(The input begins)

-- ==== Sys2Proof/Certificates/Slice0/Obligations.lean ====
section
/-! DEFINITION. The statements for the provers, each a `def Obligations.<Name> : Prop`. A statement about an
instruction's effect says that `exec` answers a next state, which state that is, and, by a record equation, that every
other part of the state is as before. -/

open Sys2Proof Sys2Proof.Machine

/-! ## Encoding -/

/-- R100 to R104: decoding an encoded well-formed instruction gives it back, with every operand at every value the
encoding admits, and leaves the words after it. -/
def Obligations.DecodeOfEncodeGivesTheInstructionBack : Prop :=
  ∀ (i : Instr) (rest : List Word), i.wf = true → decode (encode i ++ rest) = .ok (i, rest)

/-- Each list of words the decoder accepts is the encoding of exactly one well-formed instruction: no encoding has two
spellings, and no reserved bit is dropped. -/
def Obligations.AcceptedWordsAreAnEncoding : Prop :=
  ∀ (ws rest : List Word) (i : Instr), decode ws = .ok (i, rest) → i.wf = true ∧ ws = encode i ++ rest

/-- R115: a word the opcode table does not list spells no operation whatever follows it, and the port refuses it; each
listed word spells one. -/
def Obligations.OnlyListedWordsDecode : Prop :=
  ∀ w : Word,
    (listedWord w = false → ∀ ws, (∃ e, decode (w :: ws) = .error e) ∧
      ∀ (s : State) (rest : List Input), s.inputs = .port (w :: ws) :: rest → step s = .refused .invalidOperation) ∧
    (listedWord w = true → ∃ ws i, decode (w :: ws) = .ok (i, []) ∧ i.row.fits w = true)

/-- Operation words written out bit by bit from R101 to R104 decode to the operations they stand for. The words after
them (the rate of `SET_CLOCK`, low word first, the label of `JERR` and the command record of `SUBMIT`) are laid out as
the model chooses (notes/assumptions/2.md). -/
def Obligations.WrittenOutWordsDecode : Prop :=
  decode [0b1001_0001_0011_0011] = .ok (.await ⟨true, true, false⟩ .data, []) ∧
  decode [0b1001_0001_0010_0101] = .ok (.await ⟨true, false, true⟩ .stop, []) ∧
  decode [0b1000_0011_0001_0001, 1] = .ok (.fieldWrite .dtrxEn 1, []) ∧
  decode [0b0001_0010_0000_0000, 0x1A80, 0x0006] = .ok (.setClock (some 400000), []) ∧
  decode [0b1100_0000_0000_0011, 16] = .ok (.jerr .data 16, []) ∧
  decode [0b0001_0000_0000_0000, 0b0000_0110_0101_0001, 0, 0] =
    .ok (.submit ⟨false, 0, false, false⟩ ⟨17, 0, .short, false, true, true, none⟩ none none none, [])

/-! ## Steps -/

/-- A step whose turn is the port's runs the operation the words at the port spell, with the port's turn taken (R100).
That an operation that is no upstream operation, `IRQ` or `INIT` is refused there is the model's choice
(notes/assumptions/42.md). -/
def Obligations.StepRunsTheOperationAtThePort : Prop :=
  ∀ (i : Instr) (s : State) (rest : List Input), i.wf = true → s.inputs = .port (encode i) :: rest →
    (atPort i = true → step s = exec i { s with inputs := rest }) ∧
    (atPort i = false → step s = .refused .notAtPort)

/-- A step whose turn is the orchestrator's runs the operation the micro-program counter points at (R22), or, while the
upstream reset runs, the reset sequence (R272). Between a trigger and the return of its wait an operation that would
write a register faults instead (R369; the fault and its name are the model's reading of U11 and R314,
notes/assumptions/39.md). An idle engine waits (the model's choice, notes/assumptions/8.md). -/
def Obligations.StepRunsTheOperationTheCounterPointsAt : Prop :=
  ∀ (s : State) (rest : List Input), (s.inputs = [] ∧ rest = [] ∨ s.inputs = .orchestrator :: rest) →
    (∀ i, s.busy = true → s.inReset = false ∧ s.prog[s.upc]? = some i ∨ s.inReset = true ∧ i = .rstseq →
      (s.armed = false → step s = exec i { s with inputs := rest }) ∧
      (∀ f, exec i { s with inputs := rest } = .fault f → step s = .fault f) ∧
      (∀ r, exec i { s with inputs := rest } = .refused r → step s = .refused r) ∧
      (∀ t es, exec i { s with inputs := rest } = .next t → t.bus.trace = s.bus.trace ++ es →
        ((∀ e ∈ es, isRegWrite e = false) → step s = .next t) ∧
        (s.armed = true → (∃ e ∈ es, isRegWrite e = true) → step s = .fault .unmodelled))) ∧
    (s.busy = false → step s = .next { s with inputs := rest })

/-- The word the host places is the instruction the next step runs: at the port, or as the first operation of a
one-operation program over the request's records. -/
def Obligations.PlacedWordRunsNext : Prop :=
  ∀ (s : State) (nbits w : Nat) (i : Instr), decodeTableWord nbits w = some i →
    (atPort i = true → step (s.withFetchWord nbits w) = exec i { s with mode := placedMode i s.mode }) ∧
    (atPort i = false → step (s.withFetchWord nbits w) =
      exec i { s with
        mode := some (s.mode.getD .interrupt), req := s.req.filled, prog := [i, .done], upc := 0, busy := true,
        inReset := false, armed := false, sub := none })

/-- R274: a hand-written program that keeps the four conditions is loaded in one step into an initialised, idle
engine; any other load is refused. That a record with the reserved response kind or an opcode above 63 is refused
here too is the model's choice (notes/assumptions/17.md). -/
def Obligations.LoadRunsOnlyProgramsThatKeepTheConditions : Prop :=
  ∀ (l : Load) (prog : List Instr) (s : State) (rest : List Input),
    s.inputs = .load l :: rest → l.prog = prog.map encode → (∀ i ∈ prog, i.wf = true) →
    (∀ c, (l.sbc = some c ∨ l.cmd = some c ∨ l.stop = some c) → c.opcode.toNat < 64 ∧ c.rsp ≠ .reserved) →
    (s.mode ≠ none ∧ s.busy = false ∧ LoadableProgram (Request.fresh l.cmd l.sbc l.stop l.data) prog →
      step s = .next { s with
        inputs := rest, req := Request.fresh l.cmd l.sbc l.stop l.data, prog := prog, upc := 0, busy := true }) ∧
    (¬ (s.mode ≠ none ∧ s.busy = false ∧ LoadableProgram (Request.fresh l.cmd l.sbc l.stop l.data) prog) →
      ∃ r, step s = .refused r)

(The input ends)

## About this task
Emit verbatim the lines running from the one with "(¬ (s.mode ≠" through the last line of the data, both endpoints inclusive.

## Expected answer
    (¬ (s.mode ≠ none ∧ s.busy = false ∧ LoadableProgram (Request.fresh l.cmd l.sbc l.stop l.data) prog) →
      ∃ r, step s = .refused r)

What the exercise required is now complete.